I'll also note that this was one of my major remaining complaints post Update 1.6 (indeed, it was #1 on the list), and that the thread I made enumerating those problems got a response from Mark Seifter immediately saying that all problems I named that weren't already on their list of issues would be put there.

So this problem is very much on Paizo's radar, and that will hopefully result in a significant Skill Feat power up.


I just want to say, Spheres of Might legendary talents are a good example of what I think legendary skill feats should feel like. You don't just get a swim speed, but you become such a good swimmer that you get a burrow speed by swimming through the ground itself. (Technically swim speeds are also legendary talents, but you could reasonably bump it down to master)

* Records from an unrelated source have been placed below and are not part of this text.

theorem witness_MemoryInvariant : Memory.wf on.mem ∧ ∃ t, step on = .next t := ⟨State.reset_wf, _, rfl⟩
theorem witness_RegisterInvariant : on.regs.reservedZero ∧ on.indicesInRange ∧ ∃ t, step on = .next t :=
  ⟨by unfold Regs.reservedZero; decide, by unfold State.indicesInRange; decide, _, rfl⟩
theorem witness_HiddenInvariant : (inBody []).rxFrameOk ∧ (inBody []).miiPowered ∧ (inBody []).bodyOk ∧
    ∃ t, step (inBody []) = .next t :=
  ⟨by simp [State.rxFrameOk, inBody, on, State.reset], by simp [State.miiPowered, inBody, on, State.reset],
    by simp [State.bodyOk, inBody, bodyOf, haltBody], _, rfl⟩
theorem witness_WhatNoStepChanges : (∃ t, step State.reset = .next t) ∧ State.reset.fgHalted = true ∧ State.reset.powered = false ∧
    (∃ t, step { State.reset with turn := .mii } = .next t) ∧ State.turn { State.reset with turn := .mii } ≠ .fg ∧
    (∃ t, step { State.reset with prog := [encode (.init mac1a 0)] } = .next t ∧ t.powered = true) ∧
    (∃ t, step { State.reset with prog := [encode (.setupCallback 1 (some 0))] } = .next t ∧ t.cb ≠ State.reset.cb) ∧
    (∃ f, step { State.reset with prog := [encode .rdMac1] } = .fault f) :=
  ⟨⟨_, rfl⟩, rfl, rfl, ⟨_, rfl⟩, by decide, ⟨_, rfl, rfl⟩, ⟨_, rfl, by decide⟩, ⟨_, rfl⟩⟩
theorem witness_OperationsTerminate : (inOp [.rpMcmd]).inProgram ∧ curOp (inOp [.rpMcmd]) ≠ [] ∧
    ∃ t, continueOp (inOp [.rpMcmd]) = .next t := ⟨trivial, by decide, _, rfl⟩

end Sys2Proof.Tests
end

section
/-!
PROOFS. What a micro-step and a command of a host context can do, said once and finer than `Access` and `Moves` do: which micro-step
stores to memory and where, which command switches the block on or writes the callback table, and by which named move the running
context goes on.
-/

namespace Sys2Proof.Machine

/-! ### Accesses that name the address they may store to -/

/-- An access of a micro-step: it stores only at the address `store`, where there is one, and it neither switches the block on nor
writes the callback table. -/
inductive BlockAccess (store : Option Nat) (s : State) : State → Prop where
  | none : BlockAccess store s s
  | read (r : Reg) (v : Word) (t : State) : busRead r s = .ok (v, t) → BlockAccess store s t
  | write (r : Reg) (v : Word) (t : State) : busWrite r v s = .ok t → BlockAccess store s t
  | memRead (a : Nat) (v : Word) (t : State) : hostRead a s = .ok (v, t) → BlockAccess store s t
  | memWrite (a : Nat) (v : Word) (t : State) : store = some a → hostWrite a v s = .ok t → BlockAccess store s t
  | event (e : Event) : BlockAccess store s (s.log e)
  | powerOff : BlockAccess store s { s with powered := false, mii := .idle }

theorem BlockAccess.access {store : Option Nat} {s t : State} (h : BlockAccess store s t) : Access s t := by
  cases h with
  | none => exact .none
  | read r v _ h => exact .read r v _ h
  | write r v _ h => exact .write r v _ h
  | memRead a v _ h => exact .memRead a v _ h
  | memWrite a v _ _ h => exact .memWrite a v _ h
  | event e => exact .event e
  | powerOff => exact .powerOff

/-- What stores nothing may stand where a store is allowed. -/
theorem BlockAccess.of_none {s t : State} (h : BlockAccess .none s t) (store : Option Nat) : BlockAccess store s t := by
  cases h with
  | none => exact .none
  | read r v _ h => exact .read r v _ h
  | write r v _ h => exact .write r v _ h
  | memRead a v _ h => exact .memRead a v _ h
  | memWrite a v _ hs => cases hs
  | event e => exact .event e
  | powerOff => exact .powerOff

/-- A micro-step's access leaves the callback table. -/
theorem BlockAccess.cb {store : Option Nat} {s t : State} (h : BlockAccess store s t) : t.cb = s.cb := by
  cases h with
  | read r v _ h => rw [(busRead_ok h).2.2.2]; rfl
  | write r v _ h => rw [(busWrite_ok h).2.2.2]; rfl
  | memRead a v _ h => rw [(hostRead_ok h).2.2]; rfl
  | memWrite a v _ _ h => rw [(hostWrite_ok h).2.2]; rfl
  | none | event | powerOff => rfl

/-- A micro-step's access does not switch the block on. -/
theorem BlockAccess.unpowered {store : Option Nat} {s t : State} (h : BlockAccess store s t) (hs : s.powered = false) :
    t.powered = false := by
  cases h with
  | read r v _ h => rw [(busRead_ok h).2.2.2]; exact hs
  | write r v _ h => rw [(busWrite_ok h).2.2.2]; exact hs
  | memRead a v _ h => rw [(hostRead_ok h).2.2]; exact hs
  | memWrite a v _ _ h => rw [(hostWrite_ok h).2.2]; exact hs
  | none | event => exact hs
  | powerOff => rfl

/-- A micro-step's access leaves every byte but the four at `store`. -/
theorem BlockAccess.read_mem {store : Option Nat} {s t : State} (h : BlockAccess store s t) {a : Nat}
    (ha : ∀ b, store = some b → a < b ∨ b + 4 ≤ a) : Memory.read t.mem a = Memory.read s.mem a := by
  cases h with
  | read r v _ h => rw [(busRead_ok h).2.2.2]; rfl
  | write r v _ h => rw [(busWrite_ok h).2.2.2]; rfl
  | memRead b v _ h => rw [(hostRead_ok h).2.2]; rfl
  | memWrite b v _ hb h => rw [(hostWrite_ok h).2.2]; exact Memory.read_writeWord_other _ _ (ha b hb)
  | none | event | powerOff => rfl

/-! ### One micro-step -/

/-- Where it answers, `r` is one access of a micro-step from `s`, then internal moves. -/
def OneAccess (store : Option Nat) (s : State) (r : Except Fault (State × Cont)) : Prop :=
  ∀ x, r = .ok x → ∃ u, BlockAccess store s u ∧ Marks u x.1

section
variable {store : Option Nat} {s : State}

theorem oneAccess_ok {x : State × Cont} (h : Marks s x.1) : OneAccess store s (.ok x) := by
  rintro _ ⟨⟩; exact ⟨s, .none, h⟩

theorem oneAccess_doRead {r : Reg} {k : Word → State → Except Fault (State × Cont)}
    (hk : ∀ v u x, k v u = .ok x → Marks u x.1) : OneAccess store s (doRead r s k) := by
  intro x h
  obtain ⟨v, u, hu, hx⟩ := doRead_ok h
  exact ⟨u, .read r v u hu, hk v u x hx⟩

theorem oneAccess_doWrite {r : Reg} {v : Word} {k : State → State × Cont} (hk : ∀ u, Marks u (k u).1) :
    OneAccess store s (doWrite r v s k) := by
  rintro ⟨t, c⟩ h
  obtain ⟨u, hu, hx⟩ := doWrite_ok h
  exact ⟨u, .write r v u hu, hx ▸ hk u⟩

theorem oneAccess_doAddress {reg : MiiAddr} {k : State → State × Cont} (hk : ∀ u, Marks u (k u).1) :
    OneAccess store s (doAddress reg s k) := by
  rintro ⟨t, c⟩ h
  obtain ⟨_, u, hu, hx⟩ := doAddress_ok h
  exact ⟨u, .write _ _ u hu, hx ▸ hk u⟩

theorem oneAccess_doMemRead {a : Nat} {k : Word → State → State × Cont} (hk : ∀ v u, Marks u (k v u).1) :
    OneAccess store s (doMemRead a s k) := by
  rintro ⟨t, c⟩ h
  obtain ⟨v, u, hu, hx⟩ := doMemRead_ok h
  exact ⟨u, .memRead a v u hu, hx ▸ hk v u⟩

theorem oneAccess_doMemWrite {a : Nat} {v : Word} {k : State → State × Cont} (ha : store = some a)
    (hk : ∀ u, Marks u (k u).1) : OneAccess store s (doMemWrite a v s k) := by
  rintro ⟨t, c⟩ h
  obtain ⟨u, hu, hx⟩ := doMemWrite_ok h
  exact ⟨u, .memWrite a v u ha hu, hx ▸ hk u⟩

end

theorem rxNext_marks (pkt dst len j : Nat) (fs : List OpFrame) (s : State) : Marks s (rxNext pkt dst len j fs s).1 := by
  unfold rxNext
  split
  · exact Marks.refl s
  · exact resume_marks _ _ _

theorem seqStep_oneAccess (m : Micro) (ms : List Micro) (fs : List OpFrame) (s : State) :
    OneAccess (storeAddr (.seq (m :: ms) :: fs)) s (seqStep m ms fs s) := by
  cases m with
  | write r v => exact oneAccess_doWrite (seqRest_marks ms fs)
  | setBits r m => exact oneAccess_doRead fun _ u _ hx => by cases hx; exact Marks.refl u
  | clrBits r m => exact oneAccess_doRead fun _ u _ hx => by cases hx; exact Marks.refl u
  | memWrite a v => exact oneAccess_doMemWrite rfl (seqRest_marks ms fs)
  | delay => exact oneAccess_ok (seqRest_marks ms fs s)
  | powerOff => rintro _ ⟨⟩; exact ⟨_, .powerOff, seqRest_marks ms fs _⟩

/-- A micro-step is one access, which stores only where `storeAddr` says, then internal moves. -/
theorem microStep_oneAccess (fs : List OpFrame) (s : State) : OneAccess (storeAddr fs) s (microStep fs s) := by
  cases fs with
  | nil => exact oneAccess_ok (Marks.refl s)
  | cons f fs =>
    cases f with
    | seq ms =>
      cases ms with
      | nil => exact oneAccess_ok (resume_marks _ _ _)
      | cons m ms => exact seqStep_oneAccess m ms fs s
    | initRx | initTx =>
      refine oneAccess_doRead fun _ u _ hx => ?_
      split at hx <;> cases hx
      exact Marks.refl u
    | txPkt | txRead | rxRead => exact oneAccess_doMemRead fun _ u => Marks.refl u
    | rxPkt c dst len => exact oneAccess_doMemRead fun _ => rxNext_marks _ _ _ _ _
    | txWrite => exact oneAccess_doMemWrite rfl fun u => Marks.refl u
    | txCtl => exact oneAccess_doMemWrite rfl (resume_marks _ _)
    | rxWrite => exact oneAccess_doMemWrite rfl (rxNext_marks _ _ _ _ _)
    | chkRx | chkTx | rpData => exact oneAccess_doRead fun _ _ _ hx => by cases hx; exact resume_marks _ _ _
    | wpMadr | rpMadr => exact oneAccess_doAddress fun u => Marks.refl u
    | wpMwtd | rpMcmd | rpClear => exact oneAccess_doWrite fun u => Marks.refl u
    | wpPoll left =>
      refine oneAccess_doRead fun _ u _ hx => ?_
      split at hx
      · cases hx; exact resume_marks _ _ _
      · cases left <;> cases hx
        exacts [resume_marks _ _ _, Marks.refl u]
    | rpPoll left =>
      refine oneAccess_doRead fun _ u _ hx => ?_
      split at hx
      · cases hx; exact Marks.refl u
      · cases left <;> cases hx
        exacts [resume_marks _ _ _, Marks.refl u]
    | updDelay left =>
      cases left <;> rintro _ ⟨⟩
      · exact ⟨_, .event (.delayMs Config.linkDelayMs), Marks.after (resume_marks _ _ _) ⟨id, id, rfl⟩⟩
      · exact ⟨_, .event _, Marks.refl _⟩
    | _ => exact oneAccess_ok (resume_marks _ _ _)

Or you aren't just such a good thief that you could steal someone's pants without them noticing. (That's actually a normal talent, albeit one that imposes a -10 penalty) You can become such a good thief that you can steal on-going spells. "Oh, you just cast Dragon Form on yourself? Don't mind me. I'm just going to steal that." *wizard returns to normal, while rogue becomes a dragon instead*

We're so used to magic being, well, magical, that we forget that Magic Missile isn't all that impressive. Anyone can learn to do that, although they need 16 Int in 2e if they don't start as a wizard. No, the really impressive thing is Wall of Force. Instead of making a small bullet of force that dissipates almost immediately, you make a massive wall of the stuff that lasts for a few minutes and can block attacks.

Swimming through the dirt fits at high levels, because it's just as impressive of a feat of martial prowess to us as Wall of Force would be to people who see casting magic missile as about as difficult as learning to pick a lock.